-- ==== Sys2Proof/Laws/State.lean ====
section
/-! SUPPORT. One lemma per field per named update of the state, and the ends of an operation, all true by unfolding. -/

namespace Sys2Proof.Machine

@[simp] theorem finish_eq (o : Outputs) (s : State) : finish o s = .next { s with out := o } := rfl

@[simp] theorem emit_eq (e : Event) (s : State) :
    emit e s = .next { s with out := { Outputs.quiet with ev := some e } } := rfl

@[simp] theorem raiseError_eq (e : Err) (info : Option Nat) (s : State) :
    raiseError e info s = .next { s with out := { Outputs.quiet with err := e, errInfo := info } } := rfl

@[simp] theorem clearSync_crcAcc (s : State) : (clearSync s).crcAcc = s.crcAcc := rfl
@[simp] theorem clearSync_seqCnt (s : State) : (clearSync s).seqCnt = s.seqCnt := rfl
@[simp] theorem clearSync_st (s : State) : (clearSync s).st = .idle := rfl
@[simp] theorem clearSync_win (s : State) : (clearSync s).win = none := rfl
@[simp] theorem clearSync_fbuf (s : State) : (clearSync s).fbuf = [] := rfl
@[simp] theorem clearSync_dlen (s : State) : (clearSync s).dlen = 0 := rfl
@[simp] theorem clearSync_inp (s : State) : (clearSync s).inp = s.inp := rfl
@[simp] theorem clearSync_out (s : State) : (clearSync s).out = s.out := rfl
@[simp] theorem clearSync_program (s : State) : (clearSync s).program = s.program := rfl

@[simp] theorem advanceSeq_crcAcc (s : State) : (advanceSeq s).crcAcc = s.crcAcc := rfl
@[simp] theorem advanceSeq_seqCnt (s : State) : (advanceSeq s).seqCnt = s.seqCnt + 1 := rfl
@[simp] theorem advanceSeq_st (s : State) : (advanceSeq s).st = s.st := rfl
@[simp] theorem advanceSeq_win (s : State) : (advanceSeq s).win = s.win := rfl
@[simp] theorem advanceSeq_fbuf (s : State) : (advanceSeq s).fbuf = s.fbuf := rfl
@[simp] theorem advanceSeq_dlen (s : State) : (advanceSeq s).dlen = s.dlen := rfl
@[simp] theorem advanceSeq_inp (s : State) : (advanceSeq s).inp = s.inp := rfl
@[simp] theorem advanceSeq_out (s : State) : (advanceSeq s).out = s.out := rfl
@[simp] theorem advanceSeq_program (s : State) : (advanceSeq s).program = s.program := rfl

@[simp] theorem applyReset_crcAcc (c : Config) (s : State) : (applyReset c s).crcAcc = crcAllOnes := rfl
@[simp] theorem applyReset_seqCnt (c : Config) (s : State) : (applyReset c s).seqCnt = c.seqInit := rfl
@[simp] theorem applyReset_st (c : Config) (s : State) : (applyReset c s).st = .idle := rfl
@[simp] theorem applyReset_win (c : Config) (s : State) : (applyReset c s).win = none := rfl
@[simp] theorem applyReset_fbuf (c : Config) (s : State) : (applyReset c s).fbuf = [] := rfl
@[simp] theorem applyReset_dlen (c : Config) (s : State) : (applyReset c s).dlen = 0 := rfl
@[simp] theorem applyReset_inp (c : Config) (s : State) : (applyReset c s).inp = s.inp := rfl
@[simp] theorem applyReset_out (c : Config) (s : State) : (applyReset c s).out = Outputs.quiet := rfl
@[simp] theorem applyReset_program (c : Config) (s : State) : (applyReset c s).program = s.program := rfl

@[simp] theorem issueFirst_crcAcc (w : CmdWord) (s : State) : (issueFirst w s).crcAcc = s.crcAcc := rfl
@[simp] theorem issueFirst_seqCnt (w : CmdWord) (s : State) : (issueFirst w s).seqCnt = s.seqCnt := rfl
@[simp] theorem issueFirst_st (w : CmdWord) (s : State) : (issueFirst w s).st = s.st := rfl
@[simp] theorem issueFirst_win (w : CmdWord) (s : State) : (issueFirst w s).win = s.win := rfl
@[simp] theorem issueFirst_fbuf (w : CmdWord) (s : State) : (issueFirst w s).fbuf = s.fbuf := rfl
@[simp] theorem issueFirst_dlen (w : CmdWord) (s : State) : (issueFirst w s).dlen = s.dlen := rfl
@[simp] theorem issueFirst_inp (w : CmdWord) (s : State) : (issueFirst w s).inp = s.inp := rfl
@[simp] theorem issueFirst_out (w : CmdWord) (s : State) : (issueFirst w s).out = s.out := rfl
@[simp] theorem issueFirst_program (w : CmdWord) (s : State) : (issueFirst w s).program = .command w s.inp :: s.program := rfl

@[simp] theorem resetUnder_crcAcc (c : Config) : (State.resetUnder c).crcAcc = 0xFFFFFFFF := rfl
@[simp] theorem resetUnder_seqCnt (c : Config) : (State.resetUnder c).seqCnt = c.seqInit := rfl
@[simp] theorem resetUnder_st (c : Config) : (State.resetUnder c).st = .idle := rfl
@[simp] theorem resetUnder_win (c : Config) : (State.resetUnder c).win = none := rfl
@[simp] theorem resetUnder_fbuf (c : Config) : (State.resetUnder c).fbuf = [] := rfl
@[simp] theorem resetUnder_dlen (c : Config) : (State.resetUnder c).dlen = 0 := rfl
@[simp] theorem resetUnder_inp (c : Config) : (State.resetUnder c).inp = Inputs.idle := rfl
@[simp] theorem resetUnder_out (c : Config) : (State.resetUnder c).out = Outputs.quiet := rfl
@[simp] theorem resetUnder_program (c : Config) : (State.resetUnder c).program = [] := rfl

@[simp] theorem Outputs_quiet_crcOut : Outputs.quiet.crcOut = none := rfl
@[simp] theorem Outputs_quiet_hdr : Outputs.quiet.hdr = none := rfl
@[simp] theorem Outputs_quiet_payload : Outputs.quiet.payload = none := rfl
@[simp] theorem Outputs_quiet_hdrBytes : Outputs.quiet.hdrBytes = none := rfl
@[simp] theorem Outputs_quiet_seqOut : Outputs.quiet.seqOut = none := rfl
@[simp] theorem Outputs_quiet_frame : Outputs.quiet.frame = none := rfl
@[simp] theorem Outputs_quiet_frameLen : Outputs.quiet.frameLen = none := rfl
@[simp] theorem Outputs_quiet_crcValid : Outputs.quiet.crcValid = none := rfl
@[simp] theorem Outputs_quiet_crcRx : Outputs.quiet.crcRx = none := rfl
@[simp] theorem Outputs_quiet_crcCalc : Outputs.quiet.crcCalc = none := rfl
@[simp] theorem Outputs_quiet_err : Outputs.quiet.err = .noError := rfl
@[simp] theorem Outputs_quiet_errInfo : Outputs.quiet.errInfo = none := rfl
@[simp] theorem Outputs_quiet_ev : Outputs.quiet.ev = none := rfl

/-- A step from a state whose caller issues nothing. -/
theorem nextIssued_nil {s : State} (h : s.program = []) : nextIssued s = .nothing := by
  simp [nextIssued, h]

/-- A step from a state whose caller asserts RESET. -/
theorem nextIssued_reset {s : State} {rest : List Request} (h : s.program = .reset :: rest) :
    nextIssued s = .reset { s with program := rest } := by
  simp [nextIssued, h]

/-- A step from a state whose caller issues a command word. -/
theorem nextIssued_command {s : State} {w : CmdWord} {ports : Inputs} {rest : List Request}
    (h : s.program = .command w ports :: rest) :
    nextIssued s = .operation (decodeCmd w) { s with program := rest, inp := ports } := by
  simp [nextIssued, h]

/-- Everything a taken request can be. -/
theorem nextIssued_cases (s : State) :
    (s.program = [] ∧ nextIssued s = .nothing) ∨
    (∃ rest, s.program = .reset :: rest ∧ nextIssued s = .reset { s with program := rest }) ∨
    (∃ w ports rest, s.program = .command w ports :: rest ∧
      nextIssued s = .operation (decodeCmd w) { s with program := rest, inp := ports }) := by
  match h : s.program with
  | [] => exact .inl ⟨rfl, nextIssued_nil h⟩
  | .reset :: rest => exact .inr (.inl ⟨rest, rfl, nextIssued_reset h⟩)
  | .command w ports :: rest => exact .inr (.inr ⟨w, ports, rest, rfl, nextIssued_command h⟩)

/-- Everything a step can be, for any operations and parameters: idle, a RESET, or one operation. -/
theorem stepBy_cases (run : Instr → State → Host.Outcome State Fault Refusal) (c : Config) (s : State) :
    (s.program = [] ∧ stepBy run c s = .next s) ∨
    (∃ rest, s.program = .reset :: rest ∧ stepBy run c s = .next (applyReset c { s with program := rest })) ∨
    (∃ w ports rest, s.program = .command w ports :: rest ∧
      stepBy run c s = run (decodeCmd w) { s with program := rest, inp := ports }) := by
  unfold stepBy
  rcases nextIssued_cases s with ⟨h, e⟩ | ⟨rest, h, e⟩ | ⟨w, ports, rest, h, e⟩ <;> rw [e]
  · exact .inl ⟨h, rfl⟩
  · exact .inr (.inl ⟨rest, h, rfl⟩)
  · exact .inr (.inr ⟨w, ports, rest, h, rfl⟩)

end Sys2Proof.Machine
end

--

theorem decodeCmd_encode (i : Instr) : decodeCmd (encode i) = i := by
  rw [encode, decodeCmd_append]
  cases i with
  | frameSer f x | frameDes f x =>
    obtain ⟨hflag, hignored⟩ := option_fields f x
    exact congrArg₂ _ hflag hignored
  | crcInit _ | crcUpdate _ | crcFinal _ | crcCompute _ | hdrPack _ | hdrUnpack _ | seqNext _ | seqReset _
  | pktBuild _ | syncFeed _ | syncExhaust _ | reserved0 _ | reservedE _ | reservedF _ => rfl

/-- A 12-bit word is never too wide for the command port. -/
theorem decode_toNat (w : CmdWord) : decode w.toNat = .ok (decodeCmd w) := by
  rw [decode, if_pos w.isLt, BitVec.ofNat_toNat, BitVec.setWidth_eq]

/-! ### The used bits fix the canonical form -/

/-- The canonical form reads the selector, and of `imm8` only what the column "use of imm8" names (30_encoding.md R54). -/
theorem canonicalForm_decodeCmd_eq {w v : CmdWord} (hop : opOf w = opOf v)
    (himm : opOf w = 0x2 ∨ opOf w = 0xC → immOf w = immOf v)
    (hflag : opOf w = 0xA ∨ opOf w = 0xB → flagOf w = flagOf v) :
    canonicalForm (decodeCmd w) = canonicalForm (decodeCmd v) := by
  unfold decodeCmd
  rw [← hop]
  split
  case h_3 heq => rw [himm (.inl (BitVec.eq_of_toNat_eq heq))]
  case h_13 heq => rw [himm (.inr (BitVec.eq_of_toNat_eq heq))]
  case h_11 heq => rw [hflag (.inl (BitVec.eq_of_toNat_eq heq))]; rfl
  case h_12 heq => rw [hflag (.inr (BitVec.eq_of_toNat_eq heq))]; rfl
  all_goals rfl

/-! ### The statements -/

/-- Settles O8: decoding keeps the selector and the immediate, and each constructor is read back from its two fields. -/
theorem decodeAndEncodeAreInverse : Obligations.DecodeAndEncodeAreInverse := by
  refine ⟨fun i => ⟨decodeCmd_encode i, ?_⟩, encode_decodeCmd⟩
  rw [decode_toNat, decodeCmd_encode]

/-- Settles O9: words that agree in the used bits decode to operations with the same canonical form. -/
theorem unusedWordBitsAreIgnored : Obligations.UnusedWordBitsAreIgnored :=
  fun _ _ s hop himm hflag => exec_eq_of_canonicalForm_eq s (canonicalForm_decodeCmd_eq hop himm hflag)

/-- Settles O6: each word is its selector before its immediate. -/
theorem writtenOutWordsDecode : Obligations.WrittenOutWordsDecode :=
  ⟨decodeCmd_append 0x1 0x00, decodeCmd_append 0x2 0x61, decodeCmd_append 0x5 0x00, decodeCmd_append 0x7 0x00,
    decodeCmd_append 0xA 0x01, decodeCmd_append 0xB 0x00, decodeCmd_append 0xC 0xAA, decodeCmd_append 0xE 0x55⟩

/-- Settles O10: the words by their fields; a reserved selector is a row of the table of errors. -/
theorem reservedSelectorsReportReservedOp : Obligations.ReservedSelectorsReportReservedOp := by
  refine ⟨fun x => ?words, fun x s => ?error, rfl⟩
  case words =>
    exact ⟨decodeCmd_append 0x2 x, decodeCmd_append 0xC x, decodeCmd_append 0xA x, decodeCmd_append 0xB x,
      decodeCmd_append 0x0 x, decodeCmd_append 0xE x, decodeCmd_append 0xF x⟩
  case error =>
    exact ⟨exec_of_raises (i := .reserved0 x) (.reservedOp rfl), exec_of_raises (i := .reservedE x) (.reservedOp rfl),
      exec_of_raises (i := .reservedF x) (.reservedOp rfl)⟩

** What you have to do **
Every line above from the line with "-- ==== Sys2Proof/Laws/State.lean" to the line with "namespace Sys2Proof.Machine" is wanted, ends included; write them out exactly and add no other line.

** Output below **
-- ==== Sys2Proof/Laws/State.lean ====
section
/-! SUPPORT. One lemma per field per named update of the state, and the ends of an operation, all true by unfolding. -/

namespace Sys2Proof.Machine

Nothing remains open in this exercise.